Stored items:
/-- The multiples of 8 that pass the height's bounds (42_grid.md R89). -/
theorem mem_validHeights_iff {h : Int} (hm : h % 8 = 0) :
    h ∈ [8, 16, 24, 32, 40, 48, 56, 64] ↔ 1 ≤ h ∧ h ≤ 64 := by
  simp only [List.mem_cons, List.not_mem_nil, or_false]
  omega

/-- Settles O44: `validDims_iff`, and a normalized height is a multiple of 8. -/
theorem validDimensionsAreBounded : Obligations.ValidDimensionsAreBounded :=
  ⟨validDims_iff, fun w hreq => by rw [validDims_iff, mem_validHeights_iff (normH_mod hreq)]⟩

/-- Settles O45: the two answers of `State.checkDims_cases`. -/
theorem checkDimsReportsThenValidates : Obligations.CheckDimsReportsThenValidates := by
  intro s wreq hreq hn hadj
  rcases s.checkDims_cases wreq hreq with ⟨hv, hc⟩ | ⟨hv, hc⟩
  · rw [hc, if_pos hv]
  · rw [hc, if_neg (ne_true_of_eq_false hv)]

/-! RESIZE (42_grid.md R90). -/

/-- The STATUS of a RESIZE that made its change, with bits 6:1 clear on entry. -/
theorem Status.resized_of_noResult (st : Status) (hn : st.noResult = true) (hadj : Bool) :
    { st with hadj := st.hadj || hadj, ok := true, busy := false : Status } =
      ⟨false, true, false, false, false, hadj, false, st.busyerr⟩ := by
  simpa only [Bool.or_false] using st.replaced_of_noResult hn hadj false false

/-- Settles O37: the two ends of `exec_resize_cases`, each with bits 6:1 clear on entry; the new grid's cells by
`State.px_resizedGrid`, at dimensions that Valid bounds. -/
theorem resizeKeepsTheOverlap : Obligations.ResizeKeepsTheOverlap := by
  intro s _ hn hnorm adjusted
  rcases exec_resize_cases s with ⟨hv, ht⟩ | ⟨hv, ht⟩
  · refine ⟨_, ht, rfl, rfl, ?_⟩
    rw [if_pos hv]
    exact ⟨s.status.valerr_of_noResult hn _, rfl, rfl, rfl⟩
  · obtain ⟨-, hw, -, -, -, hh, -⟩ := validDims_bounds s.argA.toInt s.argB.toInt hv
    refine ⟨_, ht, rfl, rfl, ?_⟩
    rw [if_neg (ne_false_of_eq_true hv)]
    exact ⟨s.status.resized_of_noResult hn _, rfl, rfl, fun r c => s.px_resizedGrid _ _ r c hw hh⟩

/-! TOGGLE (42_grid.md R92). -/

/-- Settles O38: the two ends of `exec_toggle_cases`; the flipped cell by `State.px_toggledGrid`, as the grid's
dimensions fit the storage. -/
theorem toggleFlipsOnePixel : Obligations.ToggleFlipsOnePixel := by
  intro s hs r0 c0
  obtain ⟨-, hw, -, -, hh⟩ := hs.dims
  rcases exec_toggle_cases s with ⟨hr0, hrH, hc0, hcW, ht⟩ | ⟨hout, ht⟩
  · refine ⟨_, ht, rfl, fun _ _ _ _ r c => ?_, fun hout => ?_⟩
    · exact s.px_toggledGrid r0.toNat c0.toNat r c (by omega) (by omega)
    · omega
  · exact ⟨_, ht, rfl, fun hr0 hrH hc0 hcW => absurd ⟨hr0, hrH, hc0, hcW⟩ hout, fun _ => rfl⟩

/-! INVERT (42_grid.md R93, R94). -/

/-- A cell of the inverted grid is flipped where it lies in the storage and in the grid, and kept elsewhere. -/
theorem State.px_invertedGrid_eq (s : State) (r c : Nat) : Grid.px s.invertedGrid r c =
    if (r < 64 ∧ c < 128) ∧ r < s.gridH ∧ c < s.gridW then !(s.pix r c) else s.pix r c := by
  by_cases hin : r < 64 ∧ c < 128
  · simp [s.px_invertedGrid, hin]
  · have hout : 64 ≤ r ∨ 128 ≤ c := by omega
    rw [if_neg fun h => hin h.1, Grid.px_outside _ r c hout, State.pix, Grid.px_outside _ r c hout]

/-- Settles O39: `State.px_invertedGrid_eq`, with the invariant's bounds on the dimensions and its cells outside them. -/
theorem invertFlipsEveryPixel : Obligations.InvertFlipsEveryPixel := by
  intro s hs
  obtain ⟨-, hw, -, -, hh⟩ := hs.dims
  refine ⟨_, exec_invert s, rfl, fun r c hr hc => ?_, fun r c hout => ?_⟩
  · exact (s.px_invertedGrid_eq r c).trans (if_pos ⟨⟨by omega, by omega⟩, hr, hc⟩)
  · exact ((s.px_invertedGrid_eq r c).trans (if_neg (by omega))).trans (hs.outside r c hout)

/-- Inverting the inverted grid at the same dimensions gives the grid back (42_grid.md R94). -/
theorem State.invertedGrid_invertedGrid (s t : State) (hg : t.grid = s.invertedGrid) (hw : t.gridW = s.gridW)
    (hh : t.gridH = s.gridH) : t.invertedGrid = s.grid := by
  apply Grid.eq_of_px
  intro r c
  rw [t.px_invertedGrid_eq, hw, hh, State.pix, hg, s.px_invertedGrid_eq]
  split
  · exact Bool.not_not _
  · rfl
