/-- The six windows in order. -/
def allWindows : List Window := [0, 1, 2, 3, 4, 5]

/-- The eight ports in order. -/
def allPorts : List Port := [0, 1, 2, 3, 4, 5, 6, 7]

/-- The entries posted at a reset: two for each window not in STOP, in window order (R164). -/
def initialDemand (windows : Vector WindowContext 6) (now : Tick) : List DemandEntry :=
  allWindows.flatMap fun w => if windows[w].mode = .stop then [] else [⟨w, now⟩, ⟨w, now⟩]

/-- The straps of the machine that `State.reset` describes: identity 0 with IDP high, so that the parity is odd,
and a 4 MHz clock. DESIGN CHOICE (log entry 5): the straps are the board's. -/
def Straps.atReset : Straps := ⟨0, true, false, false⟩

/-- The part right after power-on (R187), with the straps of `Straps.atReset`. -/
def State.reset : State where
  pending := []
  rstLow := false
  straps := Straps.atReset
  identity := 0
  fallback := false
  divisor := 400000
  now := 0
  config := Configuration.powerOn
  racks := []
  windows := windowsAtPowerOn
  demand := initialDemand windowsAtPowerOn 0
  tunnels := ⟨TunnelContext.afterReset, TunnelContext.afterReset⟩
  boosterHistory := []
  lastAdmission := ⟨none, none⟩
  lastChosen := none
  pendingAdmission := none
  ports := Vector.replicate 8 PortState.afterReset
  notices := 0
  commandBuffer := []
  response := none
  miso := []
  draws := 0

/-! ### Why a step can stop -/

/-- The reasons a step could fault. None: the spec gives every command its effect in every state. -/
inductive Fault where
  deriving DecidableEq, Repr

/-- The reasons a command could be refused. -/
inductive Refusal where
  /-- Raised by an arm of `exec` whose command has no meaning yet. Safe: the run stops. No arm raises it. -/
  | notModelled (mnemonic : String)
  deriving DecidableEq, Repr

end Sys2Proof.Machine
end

## Instructions for the task
Repeat all of the records exactly.

## Answer for this exercise
/-- The multiples of 8 that pass the height's bounds (42_grid.md R89). -/
theorem mem_validHeights_iff {h : Int} (hm : h % 8 = 0) :
    h ∈ [8, 16, 24, 32, 40, 48, 56, 64] ↔ 1 ≤ h ∧ h ≤ 64 := by
  simp only [List.mem_cons, List.not_mem_nil, or_false]
  omega

/-- Settles O44: `validDims_iff`, and a normalized height is a multiple of 8. -/
theorem validDimensionsAreBounded : Obligations.ValidDimensionsAreBounded :=
  ⟨validDims_iff, fun w hreq => by rw [validDims_iff, mem_validHeights_iff (normH_mod hreq)]⟩

/-- Settles O45: the two answers of `State.checkDims_cases`. -/
theorem checkDimsReportsThenValidates : Obligations.CheckDimsReportsThenValidates := by
  intro s wreq hreq hn hadj
  rcases s.checkDims_cases wreq hreq with ⟨hv, hc⟩ | ⟨hv, hc⟩
  · rw [hc, if_pos hv]
  · rw [hc, if_neg (ne_true_of_eq_false hv)]

/-! RESIZE (42_grid.md R90). -/

/-- The STATUS of a RESIZE that made its change, with bits 6:1 clear on entry. -/
theorem Status.resized_of_noResult (st : Status) (hn : st.noResult = true) (hadj : Bool) :
    { st with hadj := st.hadj || hadj, ok := true, busy := false : Status } =
      ⟨false, true, false, false, false, hadj, false, st.busyerr⟩ := by
  simpa only [Bool.or_false] using st.replaced_of_noResult hn hadj false false

/-- Settles O37: the two ends of `exec_resize_cases`, each with bits 6:1 clear on entry; the new grid's cells by
`State.px_resizedGrid`, at dimensions that Valid bounds. -/
theorem resizeKeepsTheOverlap : Obligations.ResizeKeepsTheOverlap := by
  intro s _ hn hnorm adjusted
  rcases exec_resize_cases s with ⟨hv, ht⟩ | ⟨hv, ht⟩
  · refine ⟨_, ht, rfl, rfl, ?_⟩
    rw [if_pos hv]
    exact ⟨s.status.valerr_of_noResult hn _, rfl, rfl, rfl⟩
  · obtain ⟨-, hw, -, -, -, hh, -⟩ := validDims_bounds s.argA.toInt s.argB.toInt hv
    refine ⟨_, ht, rfl, rfl, ?_⟩
    rw [if_neg (ne_false_of_eq_true hv)]
    exact ⟨s.status.resized_of_noResult hn _, rfl, rfl, fun r c => s.px_resizedGrid _ _ r c hw hh⟩

/-! TOGGLE (42_grid.md R92). -/

/-- Settles O38: the two ends of `exec_toggle_cases`; the flipped cell by `State.px_toggledGrid`, as the grid's
dimensions fit the storage. -/
theorem toggleFlipsOnePixel : Obligations.ToggleFlipsOnePixel := by
  intro s hs r0 c0
  obtain ⟨-, hw, -, -, hh⟩ := hs.dims
  rcases exec_toggle_cases s with ⟨hr0, hrH, hc0, hcW, ht⟩ | ⟨hout, ht⟩
  · refine ⟨_, ht, rfl, fun _ _ _ _ r c => ?_, fun hout => ?_⟩
    · exact s.px_toggledGrid r0.toNat c0.toNat r c (by omega) (by omega)
    · omega
  · exact ⟨_, ht, rfl, fun hr0 hrH hc0 hcW => absurd ⟨hr0, hrH, hc0, hcW⟩ hout, fun _ => rfl⟩

/-! INVERT (42_grid.md R93, R94). -/

/-- A cell of the inverted grid is flipped where it lies in the storage and in the grid, and kept elsewhere. -/
theorem State.px_invertedGrid_eq (s : State) (r c : Nat) : Grid.px s.invertedGrid r c =
    if (r < 64 ∧ c < 128) ∧ r < s.gridH ∧ c < s.gridW then !(s.pix r c) else s.pix r c := by
  by_cases hin : r < 64 ∧ c < 128
  · simp [s.px_invertedGrid, hin]
  · have hout : 64 ≤ r ∨ 128 ≤ c := by omega
    rw [if_neg fun h => hin h.1, Grid.px_outside _ r c hout, State.pix, Grid.px_outside _ r c hout]

/-- Settles O39: `State.px_invertedGrid_eq`, with the invariant's bounds on the dimensions and its cells outside them. -/
theorem invertFlipsEveryPixel : Obligations.InvertFlipsEveryPixel := by
  intro s hs
  obtain ⟨-, hw, -, -, hh⟩ := hs.dims
  refine ⟨_, exec_invert s, rfl, fun r c hr hc => ?_, fun r c hout => ?_⟩
  · exact (s.px_invertedGrid_eq r c).trans (if_pos ⟨⟨by omega, by omega⟩, hr, hc⟩)
  · exact ((s.px_invertedGrid_eq r c).trans (if_neg (by omega))).trans (hs.outside r c hout)

/-- Inverting the inverted grid at the same dimensions gives the grid back (42_grid.md R94). -/
theorem State.invertedGrid_invertedGrid (s t : State) (hg : t.grid = s.invertedGrid) (hw : t.gridW = s.gridW)
    (hh : t.gridH = s.gridH) : t.invertedGrid = s.grid := by
  apply Grid.eq_of_px
  intro r c
  rw [t.px_invertedGrid_eq, hw, hh, State.pix, hg, s.px_invertedGrid_eq]
  split
  · exact Bool.not_not _
  · rfl
/-- The six windows in order. -/
def allWindows : List Window := [0, 1, 2, 3, 4, 5]

/-- The eight ports in order. -/
def allPorts : List Port := [0, 1, 2, 3, 4, 5, 6, 7]

/-- The entries posted at a reset: two for each window not in STOP, in window order (R164). -/
def initialDemand (windows : Vector WindowContext 6) (now : Tick) : List DemandEntry :=
  allWindows.flatMap fun w => if windows[w].mode = .stop then [] else [⟨w, now⟩, ⟨w, now⟩]

/-- The straps of the machine that `State.reset` describes: identity 0 with IDP high, so that the parity is odd,
and a 4 MHz clock. DESIGN CHOICE (log entry 5): the straps are the board's. -/
def Straps.atReset : Straps := ⟨0, true, false, false⟩

/-- The part right after power-on (R187), with the straps of `Straps.atReset`. -/
def State.reset : State where
  pending := []
  rstLow := false
  straps := Straps.atReset
  identity := 0
  fallback := false
  divisor := 400000
  now := 0
  config := Configuration.powerOn
  racks := []
  windows := windowsAtPowerOn
  demand := initialDemand windowsAtPowerOn 0
  tunnels := ⟨TunnelContext.afterReset, TunnelContext.afterReset⟩
  boosterHistory := []
  lastAdmission := ⟨none, none⟩
  lastChosen := none
  pendingAdmission := none
  ports := Vector.replicate 8 PortState.afterReset
  notices := 0
  commandBuffer := []
  response := none
  miso := []
  draws := 0

/-! ### Why a step can stop -/

/-- The reasons a step could fault. None: the spec gives every command its effect in every state. -/
inductive Fault where
  deriving DecidableEq, Repr

/-- The reasons a command could be refused. -/
inductive Refusal where
  /-- Raised by an arm of `exec` whose command has no meaning yet. Safe: the run stops. No arm raises it. -/
  | notModelled (mnemonic : String)
  deriving DecidableEq, Repr

end Sys2Proof.Machine
end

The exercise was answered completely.